In the material beneath, how many lines contain the word "fracW"? Give the count alone.

BEGIN Data records

-- ==== Sys2Proof/Machine/Formats.lean ====
section
/-! DEFINITION. The number formats to the last bit (R60 to R84): element types, decoding, the one rounding step,
conversions, scaled elements, lines, images and the carry-save partial sum. Bit patterns are `Nat`s below the power of
two of the format's width; exact values are a sign, a natural significand and an integer exponent of two. -/

namespace Sys2Proof.Machine

/-- The 5-bit ETYPE code (R60); codes 17 to 31 are reserved. -/
def elemTypeOf : Nat → Option ElemType
  | 0 => some .fp32 | 1 => some .fp16 | 2 => some .bf16 | 3 => some .e5m2 | 4 => some .e4m3 | 5 => some .e3m2
  | 6 => some .e2m3 | 7 => some .e2m1 | 8 => some .s32 | 9 => some .z32 | 10 => some .s16 | 11 => some .z16
  | 12 => some .s8 | 13 => some .z8 | 14 => some .s4 | 15 => some .z4 | 16 => some .csp
  | _ => none

/-- The width of an element in bits (R60). -/
def elemBits : ElemType → Nat
  | .fp32 | .s32 | .z32 => 32
  | .fp16 | .bf16 | .s16 | .z16 => 16
  | .e5m2 | .e4m3 | .s8 | .z8 => 8
  | .e3m2 | .e2m3 => 6
  | .e2m1 | .s4 | .z4 => 4
  | .csp => 256

/-- The width of the lane that holds an element in a register (R60, R61): a 6-bit element sits in 8 bits. -/
def laneBits : ElemType → Nat
  | .e3m2 | .e2m3 => 8
  | t => elemBits t

/-- The lanes of a 512-bit register (R60). -/
def laneCount (t : ElemType) : Nat := 512 / laneBits t

/-- The signed integer types. -/
def isSignedInt : ElemType → Bool
  | .s32 | .s16 | .s8 | .s4 => true
  | _ => false

/-- The unsigned integer types. -/
def isUnsignedInt : ElemType → Bool
  | .z32 | .z16 | .z8 | .z4 => true
  | _ => false

/-- The integer types. -/
def isIntType (t : ElemType) : Bool := isSignedInt t || isUnsignedInt t

/-- The binary and narrow floats. -/
def isFloatType : ElemType → Bool
  | .fp32 | .fp16 | .bf16 | .e5m2 | .e4m3 | .e3m2 | .e2m3 | .e2m1 => true
  | _ => false

/-- The five narrow floats (R71). -/
def isNarrowFloat : ElemType → Bool
  | .e5m2 | .e4m3 | .e3m2 | .e2m3 | .e2m1 => true
  | _ => false

/-- FP32, FP16 and BF16 (R64). -/
def isBinaryFloat : ElemType → Bool
  | .fp32 | .fp16 | .bf16 => true
  | _ => false

/-- What the top exponent codes of a float format mean (R64, R71). -/
inductive FloatSpecials where
  /-- An all-ones exponent is an infinity or a NaN. -/
  | ieee
  /-- Only the all-ones code is a NaN, and there is no infinity (E4M3). -/
  | nanOnly
  /-- Every code is a finite value (E3M2, E2M3, E2M1). -/
  | absent
  deriving DecidableEq, Repr

/-- A float layout: sign on top, then `expW` exponent bits, then `fracW` fraction bits. -/
structure FloatFmt where
  expW : Nat
  fracW : Nat
  bias : Nat
  specials : FloatSpecials
  deriving DecidableEq, Repr

/-- The layout of each float type (R64, R71); the integer types are given FP32's, and no caller asks for it. -/
def floatFmt : ElemType → FloatFmt
  | .fp16 => ⟨5, 10, 15, .ieee⟩
  | .bf16 => ⟨8, 7, 127, .ieee⟩
  | .e5m2 => ⟨5, 2, 15, .ieee⟩
  | .e4m3 => ⟨4, 3, 7, .nanOnly⟩
  | .e3m2 => ⟨3, 2, 3, .absent⟩
  | .e2m3 => ⟨2, 3, 1, .absent⟩
  | .e2m1 => ⟨2, 1, 1, .absent⟩
  | _ => ⟨8, 23, 127, .ieee⟩

/-- The sign bit's place, which is the width less one. -/
def signBit (f : FloatFmt) : Nat := f.expW + f.fracW

/-- Every pattern of `n` one bits. -/
def ones (n : Nat) : Nat := 2 ^ n - 1

/-- The bits `[hi:lo]` of a natural number. -/
def bitsAt (n hi lo : Nat) : Nat := (n >>> lo) % 2 ^ (hi + 1 - lo)

/-- The pattern of the largest finite magnitude (R64, R71). -/
def maxFiniteBits (f : FloatFmt) : Nat :=
  match f.specials with
  | .ieee => (ones f.expW <<< f.fracW) - 1
  | .nanOnly => ones (f.expW + f.fracW) - 1
  | .absent => ones (f.expW + f.fracW)

/-- The pattern of the positive infinity of an IEEE layout (R64). -/
def infBits (f : FloatFmt) : Nat := ones f.expW <<< f.fracW

/-- The default NaN (R64): a quiet NaN of positive sign with no other payload bit. -/
def defaultNan (f : FloatFmt) : Nat :=
  match f.specials with
  | .ieee => infBits f + 2 ^ (f.fracW - 1)
  | _ => ones (f.expW + f.fracW)

/-- Set the sign bit of a magnitude pattern. -/
def withSign (f : FloatFmt) (neg : Bool) (mag : Nat) : Nat := if neg then mag + 2 ^ signBit f else mag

END Data records

Exercise response:
9